2.8. In Vitro Evaluation of Resistance Development
Our results suggest that bacterial cell death induced by Fenton reaction-driven ROS signaling is the primary mechanism of action of Fe(tropo)3. We therefore hypothesized that Fe(tropo)3 might circumvent the resistance mechanisms typically observed with conventional antibiotics such as ciprofloxacin. We exposed MSSA to sub-lethal concentrations of Fe(tropo)3 over 30 successive passages and compared the results with those obtained for ciprofloxacin and tropolone. The initial MIC values of ciprofloxacin, tropolone, and Fe(tropo)3 against MSSA were 0.25, 80.0, and 2.0 μg/mL, respectively. Following serial passages, ciprofloxacin’s MIC increased progressively 8-fold after 6 passages, 16-fold at the 10th, 32-fold at the 12th, 64-fold at the 16th, and 128-fold by the 23rd passage. The MIC of tropolone increased 4-fold after 5 passages and then surged to 32-fold and 64-fold at the 7th and 10th passages, reflecting the emergence of a tropolone-resistant MSSA mutant (MSSA^tropoR^). In contrast, the MIC of Fe(tropo)3 remained largely stable through the 20th passage, with only a modest 8-fold increase thereafter, and remained unchanged up to the 30th passage (Figure 4a). We further evaluated whether Fe(tropo)3 retained activity against MSSA mutants resistant to tropolone and ciprofloxacin. The MICs against MSSA^tropoR^ and MSSA^ciproR^ after 30 passages were comparable to the initial MIC of wild-type MSSA, at 2–4 μg/mL and 2 μg/mL, respectively (Figure 4b). These findings indicate that Fe(tropo)3 does not exhibit cross-resistance with strains resistant to ciprofloxacin or tropolone, suggesting that its cellular targets are very distinct from those of these conventional antibiotics.
2.9. Checkerboard Assays
Since the antibacterial mechanism of Fe(tropo)3 is distinct from those of conventional antibiotics, we next examined whether Fe(tropo)3 could potentiate the activity of oxacillin against MRSA^α^ using a checkerboard microdilution assay [37]. When tested individually, the MIC values of Fe(tropo)3 and oxacillin against MRSA^α^ were determined to be 2.0 µg/mL and 64 µg/mL, respectively (Figure 5). In the combination assay, the MIC of oxacillin was reduced eightfold to 8 µg/mL in the presence of 0.25 µg/mL Fe(tropo)3. The corresponding fractional inhibitory concentration (FIC) values were 0.125 for Fe(tropo)3 and 0.125 for oxacillin, yielding a combined FICI of 0.25. According to established interpretive criteria, this result indicates a synergistic interaction between Fe(tropo)3 and oxacillin against MRSA^α^. These findings suggest that Fe(tropo)3 may restore or enhance the efficacy of β-lactam antibiotics against drug-resistant S. aureus through a complementary, mechanism-distinct mode of action.

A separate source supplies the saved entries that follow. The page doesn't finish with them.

/-! ## Reading a launch (R139 to R142) -/

/-- Pieces of a range by 64 KiB unit. -/
def unitPieces (va n : Nat) : List (Nat × Nat) :=
  if n = 0 then []
  else (List.range ((va + n - 1) / 65536 - va / 65536 + 1)).map (fun i =>
    let lo := max va ((va / 65536 + i) * 65536)
    (lo, min (va + n) ((va / 65536 + i + 1) * 65536) - lo))
/-- Whether a granule of a range has an uncorrectable error. -/
def State.hardRange (s : State) (pa n : Nat) : Bool :=
  s.errs.any (fun e => e.hard && (match e.line with
    | .mem g => decide (pa / 64 ≤ g.toNat) && decide (g.toNat ≤ (pa + n - 1) / 64)
    | _ => false))
/-- Translate an address of the loader with the PTE as it stands, setting Accessed and, for a write, Dirty. -/
def State.ldAcc (s : State) (tenant : BitVec 16) (sup : Bool) (k : AccK) (va : Nat) : State × Acc :=
  if va ≥ 2 ^ 48 then (s, .prot)
  else match s.walk tenant.toNat va with
    | .fault => (s, .pageFault)
    | .prot => (s, .prot)
    | .leaf p lv a =>
      let p2 := markPte (k == .store && pteBit p 2) p
      (s.markWord 0 a p p2,
        s.checkLeaf (s.ctxEntry tenant.toNat).owner sup k p2 (leafSize lv p) va)
/-- Read bytes of a launch in its tenant context; a page fault or a failed check refuses it (R140).
DEDUCED, log entry 55. -/
def State.ldRead (s : State) (tenant : BitVec 16) (task va n : Nat) : Load (State × List Byte) :=
  Load.fold (fun (p : State × List Byte) q =>
    match p.1.ldAcc tenant false .load q.1 with
    | (s1, .ok pa poison _ tag) =>
      if poison then .ok (s1, p.2 ++ List.replicate q.2 0)
      else if s1.hardRange pa q.2 then .broken pa tag
      else .ok (s1, p.2 ++ s1.bytes pa q.2)
    | _ => Load.no task 0 0 q.1) (unitPieces va n) (s, [])

/-- Header and demands of an image into a task. -/
def Task.withHeader (t : Task) (h : Header) (im : Image) : Option Task :=
  h.demands.map (fun d => { t with ts := h.ts, scope := h.scope, image := im, entries := d.1, bank := d.2.1, acc := d.2.2.1
                                   loom := d.2.2.2 })
/-- The sections of an image, by a reader of bytes at an offset; the last one, of its children, comes apart. -/
def State.ldSections (s : State) (tenant : BitVec 16) (task va : Nat) (h : Header) : Load (State × List (List Byte)) :=
  Load.fold (fun (p : State × List (List Byte)) (q : Nat × Nat) =>
    (p.1.ldRead tenant task (va + q.1) q.2).bind (fun r => .ok (r.1, p.2 ++ [r.2]))) h.sections (s, [])

/-- A task under load, with the region that its entry prefers and the bytes of its Children section. -/
structure Cand where
  id : Nat
  pref : Option Nat := none
  pin : Bool := false
  kids : List Byte := []
  deriving DecidableEq, Repr, Inhabited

2.10. In Vitro Antimicrobial Effects of Mupirocin, Fusidate, and Fe(tropo)3 in Ointment Form
Since Fe(tropo)3 acts via a mechanism distinct from the molecular targets of conventional antibiotics, it holds promise as a potential alternative to mupirocin and fusidate for treating SSTIs caused by both MSSA and MRSA. To evaluate this possibility, we formulated PEG-based ointments containing either 1% Fe(tropo)3, 2% mupirocin, 2% fusidate, or DMSO as a vehicle control (Figure S8) and assessed their antibacterial activity using diffusion plate assays. These assays were performed against an MRSA^α^ strain susceptible to mupirocin and fusidate, as well as a high-level resistant MRSA^α^ strain, allowing direct comparison of the efficacy of Fe(tropo)3 relative to standard treatments (Figure S5).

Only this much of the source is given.